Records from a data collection
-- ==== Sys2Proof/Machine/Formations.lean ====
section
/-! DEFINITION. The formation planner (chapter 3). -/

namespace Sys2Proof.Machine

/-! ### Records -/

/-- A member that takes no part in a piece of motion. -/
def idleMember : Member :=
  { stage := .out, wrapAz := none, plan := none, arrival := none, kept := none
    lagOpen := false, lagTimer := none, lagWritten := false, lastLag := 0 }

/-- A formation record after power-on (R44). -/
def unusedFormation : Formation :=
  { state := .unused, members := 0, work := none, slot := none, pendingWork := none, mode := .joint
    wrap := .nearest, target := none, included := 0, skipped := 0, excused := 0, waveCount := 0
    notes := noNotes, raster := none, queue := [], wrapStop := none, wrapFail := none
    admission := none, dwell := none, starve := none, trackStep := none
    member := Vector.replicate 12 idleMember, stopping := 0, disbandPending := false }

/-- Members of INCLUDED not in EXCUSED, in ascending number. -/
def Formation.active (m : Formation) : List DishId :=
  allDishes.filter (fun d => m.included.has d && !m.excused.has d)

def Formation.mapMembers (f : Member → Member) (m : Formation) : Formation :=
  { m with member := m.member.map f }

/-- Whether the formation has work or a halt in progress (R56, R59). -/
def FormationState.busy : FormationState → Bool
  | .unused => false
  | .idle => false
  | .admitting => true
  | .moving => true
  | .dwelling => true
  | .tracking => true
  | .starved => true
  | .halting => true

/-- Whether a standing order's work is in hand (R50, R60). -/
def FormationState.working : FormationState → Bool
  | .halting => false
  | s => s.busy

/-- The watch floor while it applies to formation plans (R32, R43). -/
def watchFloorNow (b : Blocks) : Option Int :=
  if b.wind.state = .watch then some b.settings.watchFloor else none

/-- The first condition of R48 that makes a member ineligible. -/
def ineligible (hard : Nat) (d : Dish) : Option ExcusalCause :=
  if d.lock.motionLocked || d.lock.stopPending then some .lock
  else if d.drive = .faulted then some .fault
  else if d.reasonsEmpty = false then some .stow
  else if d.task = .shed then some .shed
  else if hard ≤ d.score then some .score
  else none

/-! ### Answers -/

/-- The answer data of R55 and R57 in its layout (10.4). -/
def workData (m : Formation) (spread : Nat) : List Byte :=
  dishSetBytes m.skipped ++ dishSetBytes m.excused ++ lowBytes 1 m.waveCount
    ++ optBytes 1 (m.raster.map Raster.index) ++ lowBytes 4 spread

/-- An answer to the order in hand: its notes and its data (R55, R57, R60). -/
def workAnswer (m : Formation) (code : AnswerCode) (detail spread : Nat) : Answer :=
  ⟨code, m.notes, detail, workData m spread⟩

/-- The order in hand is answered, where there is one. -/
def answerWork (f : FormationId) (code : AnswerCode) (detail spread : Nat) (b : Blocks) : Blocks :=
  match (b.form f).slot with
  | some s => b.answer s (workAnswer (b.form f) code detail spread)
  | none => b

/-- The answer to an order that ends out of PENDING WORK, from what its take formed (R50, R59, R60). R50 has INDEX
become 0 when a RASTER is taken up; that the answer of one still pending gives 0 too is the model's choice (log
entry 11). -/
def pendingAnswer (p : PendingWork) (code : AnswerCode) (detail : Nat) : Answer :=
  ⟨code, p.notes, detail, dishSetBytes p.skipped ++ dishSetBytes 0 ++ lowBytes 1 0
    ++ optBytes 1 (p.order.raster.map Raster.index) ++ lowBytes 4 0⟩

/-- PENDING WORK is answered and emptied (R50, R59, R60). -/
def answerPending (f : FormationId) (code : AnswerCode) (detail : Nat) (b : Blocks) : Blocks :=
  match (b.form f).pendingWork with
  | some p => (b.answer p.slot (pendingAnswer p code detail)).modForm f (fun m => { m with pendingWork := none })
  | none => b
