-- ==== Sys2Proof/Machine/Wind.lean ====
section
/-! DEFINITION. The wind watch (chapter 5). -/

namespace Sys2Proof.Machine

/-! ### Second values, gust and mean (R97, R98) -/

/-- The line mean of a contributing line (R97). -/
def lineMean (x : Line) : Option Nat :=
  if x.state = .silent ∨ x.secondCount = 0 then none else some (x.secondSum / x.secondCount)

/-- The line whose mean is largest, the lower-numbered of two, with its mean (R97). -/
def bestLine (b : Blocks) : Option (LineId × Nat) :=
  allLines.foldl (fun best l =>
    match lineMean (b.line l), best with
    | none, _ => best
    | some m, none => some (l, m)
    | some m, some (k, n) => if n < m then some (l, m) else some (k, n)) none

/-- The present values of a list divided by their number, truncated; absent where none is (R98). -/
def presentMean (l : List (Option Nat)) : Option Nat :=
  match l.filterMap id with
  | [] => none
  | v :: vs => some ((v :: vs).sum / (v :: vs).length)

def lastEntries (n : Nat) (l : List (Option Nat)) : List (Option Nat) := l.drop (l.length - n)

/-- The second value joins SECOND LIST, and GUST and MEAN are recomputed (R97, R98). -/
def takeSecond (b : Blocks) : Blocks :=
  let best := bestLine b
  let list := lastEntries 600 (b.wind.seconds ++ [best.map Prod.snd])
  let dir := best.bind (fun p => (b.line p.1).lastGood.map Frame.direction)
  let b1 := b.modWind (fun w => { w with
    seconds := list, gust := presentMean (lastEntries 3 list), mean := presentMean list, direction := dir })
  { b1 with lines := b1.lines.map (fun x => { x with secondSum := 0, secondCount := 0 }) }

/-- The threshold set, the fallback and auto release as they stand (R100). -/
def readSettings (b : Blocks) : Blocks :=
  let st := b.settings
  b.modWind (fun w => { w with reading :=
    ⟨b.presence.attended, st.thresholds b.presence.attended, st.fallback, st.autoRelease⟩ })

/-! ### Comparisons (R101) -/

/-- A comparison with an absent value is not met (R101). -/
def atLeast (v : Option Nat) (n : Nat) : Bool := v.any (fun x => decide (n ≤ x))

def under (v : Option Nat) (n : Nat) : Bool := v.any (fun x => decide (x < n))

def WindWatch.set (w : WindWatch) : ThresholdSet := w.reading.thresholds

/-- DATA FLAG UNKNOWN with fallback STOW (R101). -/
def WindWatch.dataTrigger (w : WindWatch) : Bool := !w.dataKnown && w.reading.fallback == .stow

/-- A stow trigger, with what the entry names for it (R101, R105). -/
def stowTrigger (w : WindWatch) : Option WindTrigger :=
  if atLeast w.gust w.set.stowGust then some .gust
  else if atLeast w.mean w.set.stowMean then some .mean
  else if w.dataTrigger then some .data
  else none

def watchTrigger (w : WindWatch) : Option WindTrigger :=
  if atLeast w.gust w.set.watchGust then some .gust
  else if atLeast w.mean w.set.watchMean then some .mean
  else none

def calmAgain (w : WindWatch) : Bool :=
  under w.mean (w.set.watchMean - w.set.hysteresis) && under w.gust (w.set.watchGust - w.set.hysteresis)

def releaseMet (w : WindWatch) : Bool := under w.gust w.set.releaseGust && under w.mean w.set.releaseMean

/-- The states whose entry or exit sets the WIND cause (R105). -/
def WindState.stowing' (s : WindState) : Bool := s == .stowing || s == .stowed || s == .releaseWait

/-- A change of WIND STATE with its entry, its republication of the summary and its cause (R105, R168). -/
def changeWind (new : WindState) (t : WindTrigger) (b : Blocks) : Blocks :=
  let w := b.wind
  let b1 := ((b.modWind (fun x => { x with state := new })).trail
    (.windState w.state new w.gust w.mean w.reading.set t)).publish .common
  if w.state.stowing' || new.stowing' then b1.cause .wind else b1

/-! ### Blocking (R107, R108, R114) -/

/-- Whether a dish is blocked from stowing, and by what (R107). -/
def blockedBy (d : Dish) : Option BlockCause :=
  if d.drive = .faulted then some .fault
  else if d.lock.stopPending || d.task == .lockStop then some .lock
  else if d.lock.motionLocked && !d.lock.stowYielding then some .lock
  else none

:: Directions ::
Could you copy every line from the records that mentions the word "true"?

:: Answer to the exercise ::
  | .admitting => true
  | .moving => true
  | .dwelling => true
  | .tracking => true
  | .starved => true
  | .halting => true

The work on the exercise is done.